В ответ было молчание.

– Где вы были? – спросил вожатый ребят, только вышедших из леса. – Опять курили? Ну-ка дыхните! Только не мне, а… вон… Полине, – он указал на другую вожатую, которая показала ему после этой фразы скрытый фак.

Ребята уселись к костру и стали мирно проводить время, как раз попав на свежую порцию поджаренной картошки. Песни звучали и веселые, и грустные, всем нравилось такое препровождение времени в лагере за пределами территории старого пансионата.

– Слушай, Вась, – обратилась к подруге Кристина. – Как у тебя дела с Шарлиевым-то?

– У нас ничего нет. Мы просто болтаем иногда и все. Он рассказывает мне какие-то свои заумные штуки, не то что твой Джон…

– А ты любишь его?

– Нет. Точно нет, – испуганно ответила Вася.

– Да?… ну ладно. Ничего, – найдешь кого-нибудь еще, хотя уже скоро конец смены. Подумай, – подмигнула подруга.

– Отстань, что ты докопалась ко мне?

– Да я просто спросила! Не хочешь, не делай ничего.

Кристина обиделась и отсела правее от подруги.

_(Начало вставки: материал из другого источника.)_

-- ==== Sys2Proof/Machine/CollBase.lean ====
section
/-! DEFINITION. Collectives: descriptors, communicators, the data of a segment, and what an abort or a completion
leaves (13_collectives.md R443 to R448, R455, R459 to R463, R470, R471). -/

namespace Sys2Proof.Machine

/-! ## The COLL body (R446) -/

def coOp (d : Bytes) : Nat := field d 8 0 4
def coRedop (d : Bytes) : Nat := field d 8 4 4
def coType (d : Bytes) : Nat := field d 9 0 3
def coDeadline (d : Bytes) : Bool := flag d 9 3
def coMean (d : Bytes) : Bool := flag d 9 4
def coLateCarry (d : Bytes) : Bool := flag d 9 5
def coProgEn (d : Bytes) : Bool := flag d 9 6
def coComm (d : Bytes) : Nat := le d 10 2
def coSeq (d : Bytes) : Nat := le d 12 4
def coSrc (d : Bytes) : Nat := le d 16 6
def coDst (d : Bytes) : Nat := le d 22 6
def coLen (d : Bytes) : Nat := le d 28 4
def coAux0 (d : Bytes) : Nat := le d 32 6
def coAux1 (d : Bytes) : Nat := le d 38 6
def coDeadlineUs (d : Bytes) : Nat := le d 44 2
def coTimeoutUs (d : Bytes) : Nat := le d 46 2
def coResult (d : Bytes) : Nat := le d 48 6
def coSlots (d : Bytes) : Nat := field d 54 0 5
def coProgCtr (d : Bytes) : Nat := field d 56 0 12
def coLateSeq (d : Bytes) : Nat := le d 58 4

/-- The bits of a COLL descriptor. -/
def coFields : List (Nat × Nat) :=
  hdrFields ++ [fld 8 1, fldBits 9 0 7, fld 10 6, fld 16 12, fld 28 4, fld 32 12, fld 44 4, fld 48 6,
    fldBits 54 0 5, fldBits 56 0 12, fld 58 4]

/-- Whether an op reduces. -/
def coReduces (d : Bytes) : Bool := coOp d == 0 || coOp d == 1 || coOp d == 3

/-- The type is MXFP8-E5M2, whose segments carry scales. -/
def coMx (d : Bytes) : Bool := coType d == 2

/-- Bytes of an element. -/
def coElem (d : Bytes) : Nat := match coType d with | 0 => 4 | 1 => 2 | 2 => 1 | 3 => 4 | _ => 1

/-- Segments of the vector (R447). -/
def coSegs (d : Bytes) : Nat := coLen d / 2048

/-- Segment bytes on the wire, without a CRC. -/
def segLen (d : Bytes) : Nat := if coMx d then 2112 else 2048

/-- R459, R460. -/
def coHash (d : Bytes) : Nat :=
  crc64 ([byteAt d 8, BitVec.ofNat 8 (bits (byteAt d 9).toNat 0 5)] ++ leBytes 2 (coComm d) ++ leBytes 4 (coSeq d) ++
    leBytes 4 (coLen d) ++ [BitVec.ofNat 8 (coSlots d)] ++ zeroBytes 19)

/-- A CRC-64 as carried, most significant byte first (R460). -/
def crcBytes (v : Nat) : Bytes := (leBytes 8 v).reverse

/-- CRC-64 continued over more bytes. -/
def crc64More (c : Nat) (bs : Bytes) : Nat := bs.foldl crc64Byte c

/-- Every bit of a 64-bit value inverted. -/
def inv64 (v : Nat) : Nat := v ^^^ 0xFFFFFFFFFFFFFFFF

/-! ## Communicators (R443, R444) -/

/-- Records of the communicator table. -/
def commCount (s : State) : Nat := 2 ^ (8 + min 8 (bits s.coll.commBase.toNat 1 4))

/-- The address of a communicator's record. -/
def commAddr (s : State) (comm : Nat) : Nat := bits s.coll.commBase.toNat 12 36 * 4096 + 64 * comm

/-- The record of a communicator as it is read; none where it is beyond the table. -/
def commRead (s : State) (comm : Nat) : Option Rd :=
  if comm < commCount s then some (read s .fi (commAddr s comm) 64) else none

/-- The record of a communicator; none where it is beyond the table, unreadable or not valid. -/
def commRec (s : State) (comm : Nat) : Option Bytes :=
  match commRead s comm with
  | none => none
  | some r => if r.err.isNone && flag r.data 4 0 then some r.data else none

/-- Fields of a record. -/
def cmMembers (r : Bytes) : Nat := bits (le r 0 2) 0 12 + 1
def cmRank (r : Bytes) : Nat := bits (le r 2 2) 0 12
def cmFirst (r : Bytes) : Nat := bits (le r 6 2) 0 12
def cmCount (r : Bytes) : Nat := bits (le r 8 2) 0 13
def cmCtl (r : Bytes) : Nat := bits (le r 10 2) 0 12
def cmTab (r : Bytes) : Nat := le r 16 6
def cmScratch (r : Bytes) : Nat := le r 24 6
def cmEpLen (r : Bytes) : Nat := le r 32 4

/-- The record that a collective finds when it issues. -/
def commOf (s : State) (comm : Nat) : Bytes := (commRec s comm).getD (zeroBytes 64)

/-- An entry of the member table. -/
def member (s : State) (r : Bytes) (rank : Nat) : Bytes := memRead s.mem (cmTab r + 32 * rank) 32
def mbNode (e : Bytes) : Nat := le e 0 2
def mbParent (e : Bytes) : Nat := le e 2 2
/-- The ranks of the children, in table order. -/
def mbChildren (e : Bytes) : List Nat := (List.range (min 6 (bits (le e 4 1) 0 3))).map (fun i => le e (6 + 2 * i) 2)

/-- This member's own entry. -/
def myEntry (s : State) (r : Bytes) : Bytes := member s r (cmRank r)

/-- The rank of a node; none where no member has it. -/
def rankOf (s : State) (r : Bytes) (node : Nat) : Option Nat :=
  (List.range (cmMembers r)).find? (fun k => mbNode (member s r k) == node)

/-- Whether the subtree of a rank holds a contributor, `fuel` levels below it searched. -/
def subtreeHas (s : State) (r : Bytes) (contribs : List Nat) : Nat → Nat → Bool
  | 0, k => contribs.contains k
  | fuel + 1, k => contribs.contains k || (mbChildren (member s r k)).any (subtreeHas s r contribs fuel)

/-! ## Reduction memory (R36, R454) -/

/-- The address of a slot. -/
def redSlot (slot : Nat) : Nat := redMemLo + slot * 0x4000
/-- The address of a cell of a slot. -/
def cellAddr (slot cell : Nat) : Nat := redSlot slot + 0x900 * cell

/-- The control slots of every valid communicator: none is claimed for data, also where reservations overlap (R445). -/
def ctlSlots (s : State) : List Nat :=
  (List.range (commCount s)).filterMap (fun k =>
    if (memByte s.mem (commAddr s k + 4)).getLsbD 0 then (commRec s k).map cmCtl else none)

/-- The slots of a communicator that are free for data: reserved, inside the memory, not busy, no control slot. -/
def slotFree (s : State) (r : Bytes) (ctl : List Nat) (x : Nat) : Bool :=
  decide (cmFirst r ≤ x ∧ x < cmFirst r + cmCount r ∧ x < 3072) && x != cmCtl r && !(ctl.contains x) &&
  !(smGet false s.coll.busy x)

/-- The lowest contiguous run of `k` free slots (R450). -/
def findRun (s : State) (r : Bytes) (k : Nat) : Option Nat :=
  let ctl := ctlSlots s
  (List.range (cmCount r)).findSome? (fun i =>
    let x := cmFirst r + i
    if (List.range k).all (fun j => slotFree s r ctl (x + j)) then some x else none)

/-- Slots marked busy or free. -/
def markSlots (s : State) (first k : Nat) (b : Bool) : State :=
  { s with coll := { s.coll with busy := (List.range k).foldl (fun m i => smSet false m (first + i) b) s.coll.busy } }

/-! ## Open collectives -/

/-- The open collective of an id. -/
def getColl (s : State) (id : Nat) : Option Coll := s.coll.colls.find? (·.id == id)

/-- An open collective updated. -/
def modColl (s : State) (id : Nat) (f : Coll → Coll) : State :=
  { s with coll := { s.coll with colls := s.coll.colls.map (fun c => if c.id = id then f c else c) } }

/-- The open collective of a communicator and sequence number. -/
def findColl (s : State) (comm seq : Nat) : Option Coll :=
  s.coll.colls.find? (fun c => coComm c.desc == comm && coSeq c.desc == seq)

/-- Its timeout in nanoseconds (R446). -/
def collTimeoutNs (s : State) (d : Bytes) : Nat :=
  1000 * max 1 (if coTimeoutUs d = 0 then bits s.fab.timeout.toNat 48 16 else coTimeoutUs d)

/-! ## Data (R446, R447) -/

/-- The segments of the shard of rank `r` of `m`. -/
def shardLo (d : Bytes) (m r : Nat) : Nat := r * coSegs d / m

/-- First segment and count of what a member's source holds, as segments of the vector. -/
def srcSpan (d : Bytes) (m r : Nat) : Nat × Nat :=
  match coOp d with
  | 2 => (shardLo d m r, shardLo d m (r + 1) - shardLo d m r)
  | 4 => if r = 0 then (0, coSegs d) else (0, 0)
  | 5 => (0, 0)
  | _ => (0, coSegs d)

/-- First segment and count of what a member's destination holds. -/
def dstSpan (d : Bytes) (m r : Nat) : Nat × Nat :=
  match coOp d with
  | 1 => (shardLo d m r, shardLo d m (r + 1) - shardLo d m r)
  | 3 => if r = 0 then (0, coSegs d) else (0, 0)
  | 5 => (0, 0)
  | _ => (0, coSegs d)

/-- The addresses of segment `i` of a buffer of `n` segments at `a`: elements and scales. -/
def segAddr (a n i : Nat) : Nat × Nat := (a + 2048 * i, a + 2048 * n + 64 * i)

/-- Bytes of a buffer of `n` segments with its scales. -/
def bufLen (d : Bytes) (n : Nat) : Nat := n * segLen d

/-- A read by a Fabric Interface: the state with its denials, the bytes and whether they are poisoned. -/
def fiRead (s : State) (host : List HostLine) (a n : Nat) : State × Bytes × Bool :=
  let v := viewSpan initFab .fi host (viewOf s) a n
  (v.s, memRead v.m a n, v.err.isSome || spanPoison v.m a n)

/-- A write by a Fabric Interface, whole lines marked as poisoned when `poison` holds. -/
def fiWrite (s : State) (a : Nat) (bs : Bytes) (poison : Bool) : State :=
  (writeSpan s initFab .fi a bs (fun _ => poison)).1

/-- Segment `j` of a member's contribution: wire bytes and poison. -/
def readSeg (s : State) (c : Coll) (j : Nat) : State × Bytes × Bool :=
  let r := c.comm
  let sp := srcSpan c.desc (cmMembers r) (cmRank r)
  let i := j - sp.1
  match c.carry with
  | some b =>
    (s, (b.drop (2048 * i)).take 2048 ++ (if coMx c.desc then (b.drop (2048 * sp.2 + 64 * i)).take 64 else []),
      c.carryBad.contains j)
  | none =>
    let a := segAddr (coSrc c.desc) sp.2 i
    let x := fiRead s c.host a.1 2048
    if coMx c.desc then
      let y := fiRead x.1 c.host a.2 64
      (y.1, x.2.1 ++ y.2.1, x.2.2 || y.2.2)
    else x

/-- The first and the number of the segments of this member's destination. -/
def mySpan (c : Coll) : Nat × Nat :=
  let r := c.comm
  dstSpan c.desc (cmMembers r) (cmRank r)

/-- A line of a host window that the check of a packet granted: port and bus address of the line (R494). -/
abbrev HostGrant := Nat × HPort × Nat

/-- One line that a Fabric Interface writes. One that the packet's check granted goes where that check found (R494); any other
is judged now. -/
def landLineTo (targets : List HostGrant) (a : Nat) (bs : Bytes) (poison : Nat → Bool) (x : State × Option Status) (l : Nat) :
    State × Option Status :=
  match targets.find? (·.1 == l) with
  | some (_, p, bus) =>
    let part := linePart a bs l
    (emit x.1 (.hostWrite p (bus + (part.1 - l)) part.2 (poison l)), x.2)
  | none => writeLine initFab .fi a bs poison x l

/-- A write by a Fabric Interface of what a packet brought, under the grants of the packet's check. -/
def landSpan (targets : List HostGrant) (s : State) (a : Nat) (bs : Bytes) (poison : Nat → Bool) : State × Option Status :=
  (linesOf a bs.length).foldl (landLineTo targets a bs poison) (s, none)

/-- Segment `j` lands in the member's destination: the state and a failure of the write. -/
def landSeg (targets : List HostGrant) (s : State) (c : Coll) (j : Nat) (bs : Bytes) (poison : Bool) : State × Option Status :=
  let sp := mySpan c
  let a := segAddr (coDst c.desc) sp.2 (j - sp.1)
  let x := landSpan targets s a.1 (bs.take 2048) (fun _ => poison)
  if coMx c.desc then
    let y := landSpan targets x.1 a.2 ((bs.drop 2048).take 64) (fun _ => poison)
    (y.1, x.2.orElse (fun _ => y.2))
  else x

/-- The lines of `n` bytes at `a` written as poisoned. -/
def fiPoison (s : State) (a n : Nat) : State :=
  (linesOf a n).foldl (fun x l =>
    let part := linePart a (memRead x.mem a n) l
    fiWrite x part.1 part.2 true) s

/-! ## Values of a segment (R455) -/

/-- The wire type MXFP8-E5M2: E8M0 blocks of 32, MX, RNE, nonsat 1. -/
def coMxFmt : FmtWord := fmtWord 0x2026

/-- A binary32 code with its NaN in the one form that R77 gives. -/
def posNan (x : Nat) : Nat := match ffDecode f32F x with | .nan => ffNan f32F | _ => x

Вася вышла из круга, в котором сидели ребята и вожатые, распевая песни. Она пошла к палаткам и там залилась слезами. «Почему у меня постоянно все не как у людей, разве я заслужила такое…?!» – шептала она, спрашивая себя, в слезах. Ей было тяжело сдержать себя: с каждым днем она все сильнее влюблялась в своего первого мальчика, с которым встречалась, как ей тогда казалось, в груди все сжималось. Слезы лились градом. Все вокруг были как будто чужими: ничего не понимали. Так Василиса интуитивно нащупывала свой путь к двери с надписью «Первая любовь». Что еще никогда никого не приводило к успеху. У нее не было почти никакого опыта в сердечных делах, поэтому так больно: что-то в первый раз ее как будто резало изнутри. Она рыдала. Так сильно в первый раз. Из-за какого-то мальчишки.

– Что это с ней? – спросил кто-то Кристину, указав на Васю, стоящую в стороне спиной ко всем.

– Какая мне разница. Она разговаривает как бешеная, – фыркнула та и продолжила петь песню.

– Ну ладно, – подмяв губами, ответил парень и тоже присоединился к всеобщему веселью.

Было темно, фонарей никто, конечно, не оставил. Шарлиев сидел над ямой и думал, что делать. Хорошенько оценив ситуацию, он решил спуститься вниз. «Он может быть изувечен и истечь кровью, пока я пойду искать помощь» – эта мысль вертелась в его голове. Он собрался с силами и начал спускаться прямо в темную яму, упираясь ногами в стены колодца. Сначала у него получалось, но потом его ноги соскользнули, и, закричав одно характерное для русского человека в такой ситуации слово, он просто рухнул вниз. Очнувшись через некоторое время, Тимур огляделся. Глаза уже приспособились ко тьме, и можно было различить гору старых листьев, веток и чью-то вонючую тушу, на которую он приземлился. «Ох… Так, судя по запаху, это не Джон. Он не мог так быстро здесь сгнить», – подумал Шарлиев и случайно усмехнулся. Он встал и увидел Джона, который, видимо, упал, затем прополз куда-то в сторону и от страха вновь отключился.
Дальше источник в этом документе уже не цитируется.